/-- Settles O49: saving writes the area from a state that differs in the bookkeeping of accesses only, and every later clause follows what
the agent with the turn does until the turn is given back. -/
theorem savingAndRestoring : Obligations.SavingAndRestoring := by
  unfold Obligations.SavingAndRestoring
  intro s u ag a ha w _
  have hcur : w.cur = a := focus_cur ha
  have hid : w.cur.id = ag := (congrArg Agent.id hcur).trans (agent?_id ha)
  have hresumed (h : resumeThread ag w = .ok () u) : u.cur.id = ag ∧ u.cur.status = .running :=
    (resumeThread_ok h).imp_left (fun h => h.trans hid)
  refine ⟨?saved, ?pressure, ?restored, ?sweep, ?pager⟩
  case saved =>
    intro h hsaveable
    obtain ⟨v, -, -, -, -, hstatus, hv⟩ := saveThread_ok h
    refine ⟨?_, hstatus, rowsHeld_unmapped _ hv, fun hs => ?_⟩
    · rw [← saveAway_eq ha h]
      exact preempts (preempt_eq ha hsaveable) rfl ha
    · have harea := saveThread_area (wf_of_mem (focus_mem s ag) hs) h
      obtain ⟨c, os, hfocus⟩ := focus_frame s ag
      have hbase (slot : Nat) : (s.focus ag).saveAddr slot = s.saveAddr slot := by rw [hfocus]; rfl
      rwa [hbase, focus_cur ha] at harea
  case pressure =>
    intro core v _ _ hstalled r prio hv
    exact rowStallPreempt_victim hstalled hv
  case restored =>
    intro hsaved hag h
    exact ⟨contextRestore_ok ha hsaved hag h, (hresumed h).2⟩
  case sweep =>
    intro core c hag hcore hc harea
    subst hag
    exact sweepContextSave_ok ha hcore hc harea
  case pager =>
    intro saved cause hpaged answer
    refine ⟨fun hw => (exec_pagerAnswer ha hpaged).trans (if_pos hw), ?_, ?_, ?_, ?_, fun hw => ?_⟩
    · rintro hw rfl
      obtain ⟨t, ht, hmem, hb⟩ := pagerAnswer_runs ha hpaged hw
      exact ⟨t, _, ht, hmem, hb, rfl⟩
    · rintro hw rfl h
      have hback : pagerBack ag true w = .ok () u := by rw [pagerBack_saved, h]
      exact ⟨pagerAnswer_resumes ha hpaged hw hback, (hresumed h).2⟩
    · rintro hw rfl
      exact pagerAnswer_ends ha hpaged hw
    · rintro hw rfl h
      have hback : pagerBack ag true w = .ok () u := by rw [pagerBack_saved, h]
      obtain ⟨hturn, hrun⟩ := hresumed h
      exact ⟨pagerAnswer_denies ha hpaged hw hback hturn hrun, denyFault_eq ag cause⟩
    · have hstop := pagerAnswer_stops ha hpaged hw
      exact ⟨hstop, fun x hs hl => ⟨_, hstop, pagerStop_gone hs hl⟩⟩

end Sys2Proof.Proofs
end

/-! # Scalar instructions, control transfers, control registers (spec/07_scalar_control_system.md): scalar integers -/
section
namespace Sys2Proof.Proofs

open Sys2Proof.Machine Sys2Proof.Laws

variable {s : State} {i : Instr} {d a b : Reg}

/-! ### The shapes of scalar integer forms (R130–R133) -/

theorem rr_ok {f : Word → Word → Word} (hr : s.runs .any) :
    rr i d a b f s = .next ((s.setG d (f (s.g a) (s.g b))).retire i .seq) := plain_ok hr

theorem rrEv_ok {f : Word → Word → Word × Events} (hr : s.runs .any) :
    rrEv i d a b f s = .next (((s.raise (f (s.g a) (s.g b)).2).setG d (f (s.g a) (s.g b)).1).retire i .seq) := plain_ok hr

theorem ri_ok {f : Word → Word} (hr : s.runs .any) :
    ri i d a f s = .next ((s.setG d (f (s.g a))).retire i .seq) := plain_ok hr

theorem ofBool_slt (x y : Word) : ofBool (x.slt y) = if x.toInt < y.toInt then 1 else 0 := by
  simp [ofBool, BitVec.slt]

theorem ofBool_ult (x y : Word) : ofBool (x.ult y) = if x.toNat < y.toNat then 1 else 0 := by
  simp [ofBool, BitVec.ult]

/-! ### The scalar register file (R71, R80) -/

/-- The end of an instruction leaves the scalar registers alone. -/
@[simp] theorem retire_g (s : State) (i : Instr) (n : Reg) : (s.retire i .seq).g n = s.g n := by
  obtain ⟨ps, c, h⟩ := retire_frame s i
  rw [h]
  rfl

@[simp] theorem retire_status (s : State) (i : Instr) : (s.retire i .seq).cur.status = s.cur.status := by
  obtain ⟨ps, c, h⟩ := retire_frame s i
  rw [h]

/-- Who executes goes on executing. -/
theorem runs_retire {c : Who} (h : s.runs c) (i : Instr) : (s.retire i .seq).runs c := by
  obtain ⟨ps, c, he⟩ := retire_frame s i
  rw [he]
  exact h

/-- A register written leaves who executes. -/
theorem runs_setG {c : Who} (h : s.runs c) (n : Reg) (x : Word) : (s.setG n x).runs c := by
  unfold State.runs
  rw [setG_cur_status, setG_cur_kind]
  exact h

/-- Settles O1: each form by the shape it has. -/
theorem scalarIntegers : Obligations.ScalarIntegers := by
  unfold Obligations.ScalarIntegers
  refine ⟨fun s d a b hr => ?_, fun s d a imm hr => ?_, fun s x => ⟨g_zero s, setG_zero s x, fun a b hr => ?_⟩⟩
  · simp only [← wbits_low_six, ← ofBool_slt, ← ofBool_ult]
    exact ⟨rr_ok (f := (· + ·)) hr, rr_ok (f := (· - ·)) hr, rr_ok (f := (· &&& ·)) hr, rr_ok (f := (· ||| ·)) hr,
      rr_ok (f := (· ^^^ ·)) hr, rr_ok (f := fun x y => x <<< wbits y 5 0) hr, rr_ok (f := fun x y => x >>> wbits y 5 0) hr,
      rr_ok (f := fun x y => x.sshiftRight (wbits y 5 0)) hr, rr_ok (f := fun x y => ofBool (x.slt y)) hr,
      rr_ok (f := fun x y => ofBool (x.ult y)) hr, rr_ok (f := (· * ·)) hr, rr_ok (f := mulHigh) hr⟩
  · have himm : imm.toInt = (sext imm).toInt := (BitVec.toInt_signExtend_of_le (by decide)).symm
    rw [himm, ← ofBool_slt, ← ofBool_ult]
    exact ⟨ri_ok (f := (· + sext imm)) hr, ri_ok (f := (· &&& zext imm)) hr, ri_ok (f := (· ||| zext imm)) hr,
      ri_ok (f := (· ^^^ zext imm)) hr, ri_ok (f := fun x => ofBool (x.slt (sext imm))) hr,
      ri_ok (f := fun x => ofBool (x.ult (sext imm))) hr, ri_ok (a := 0) (f := fun _ => sext imm <<< 16) hr,
      ri_ok (f := fun x => x <<< 16 ||| zext imm) hr⟩
  · have hadd : exec (.add 0 a b) s = .next ((s.setG 0 (s.g a + s.g b)).retire (.add 0 a b) .seq) := rr_ok (f := (· + ·)) hr
    have hmul : exec (.mul 0 a b) s = .next ((s.setG 0 (s.g a * s.g b)).retire (.mul 0 a b) .seq) := rr_ok (f := (· * ·)) hr
    rw [setG_zero] at hadd hmul
    exact ⟨hadd, hmul⟩

/-! ### Division (R131) -/

/-- Raising no event changes nothing. -/
@[simp] theorem raise_zero (s : State) : s.raise 0 = s := by
  simp [State.raise, State.setRegs, State.regs, nw]

theorem exec_div (hr : s.runs .any) : exec (.div d a b) s =
    .next (((s.raise (divSigned (s.g a) (s.g b)).2.2).setG d (divSigned (s.g a) (s.g b)).1).retire (.div d a b) .seq) :=
  rrEv_ok (f := fun x y => ((divSigned x y).1, (divSigned x y).2.2)) hr

theorem exec_rem (hr : s.runs .any) : exec (.rem d a b) s =
    .next (((s.raise (if s.g b = 0 then evDZ else 0)).setG d (divSigned (s.g a) (s.g b)).2.1).retire (.rem d a b) .seq) :=
  rrEv_ok (f := fun x y => ((divSigned x y).2.1, if y = 0 then evDZ else 0)) hr

theorem exec_divu (hr : s.runs .any) : exec (.divu d a b) s =
    .next (((s.raise (divUnsigned (s.g a) (s.g b)).2.2).setG d (divUnsigned (s.g a) (s.g b)).1).retire (.divu d a b) .seq) :=
  rrEv_ok (f := fun x y => ((divUnsigned x y).1, (divUnsigned x y).2.2)) hr

theorem exec_remu (hr : s.runs .any) : exec (.remu d a b) s =
    .next (((s.raise (if s.g b = 0 then evDZ else 0)).setG d (divUnsigned (s.g a) (s.g b)).2.1).retire (.remu d a b) .seq) :=
  rrEv_ok (f := fun x y => ((divUnsigned x y).2.1, if y = 0 then evDZ else 0)) hr

theorem divSigned_zero (x : Word) : divSigned x 0 =
    (if x = 0 then 0 else if x.toInt < 0 then 0x8000000000000000 else 0x7FFFFFFFFFFFFFFF, x, 8) := by
  simp [divSigned, BitVec.slt, evDZ]

theorem divUnsigned_zero (x : Word) : divUnsigned x 0 = (if x = 0 then 0 else 0xFFFFFFFFFFFFFFFF, x, 8) := if_pos rfl

theorem divSigned_overflow : divSigned 0x8000000000000000 0xFFFFFFFFFFFFFFFF = (0x7FFFFFFFFFFFFFFF, 0, 4) := rfl

theorem divSigned_plain {x y : Word} (hy : y ≠ 0) (h : ¬(x = 0x8000000000000000 ∧ y = 0xFFFFFFFFFFFFFFFF)) :
    divSigned x y = (x.sdiv y, x.srem y, 0) := by
  have hne : x ≠ BitVec.intMin 64 ∨ y ≠ -1#64 := by
    rw [← not_and_or]
    exact h
  have hq : toWord (x.toInt.tdiv y.toInt) = x.sdiv y := by
    rw [toWord, ← BitVec.toInt_sdiv_of_ne_or_ne x y hne, BitVec.ofInt_toInt]
  have hr : toWord (x.toInt.tmod y.toInt) = x.srem y := by
    rw [toWord, ← BitVec.toInt_srem, BitVec.ofInt_toInt]
  rw [← hq, ← hr]
  exact (if_neg hy).trans (if_neg h)

theorem divUnsigned_plain {x y : Word} (hy : y ≠ 0) : divUnsigned x y = (x / y, x % y, 0) := if_neg hy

_ _ _ _ _ _ _

* **WHAT YOU NEED TO DO**: Beginning at the line that contains "rw [← not_and_or]", give again every line down to the end of the material, exactly as written, and stop there.

* **SOLUTION TO THIS TASK**:
    rw [← not_and_or]
    exact h
  have hq : toWord (x.toInt.tdiv y.toInt) = x.sdiv y := by
    rw [toWord, ← BitVec.toInt_sdiv_of_ne_or_ne x y hne, BitVec.ofInt_toInt]
  have hr : toWord (x.toInt.tmod y.toInt) = x.srem y := by
    rw [toWord, ← BitVec.toInt_srem, BitVec.ofInt_toInt]
  rw [← hq, ← hr]
  exact (if_neg hy).trans (if_neg h)

theorem divUnsigned_plain {x y : Word} (hy : y ≠ 0) : divUnsigned x y = (x / y, x % y, 0) := if_neg hy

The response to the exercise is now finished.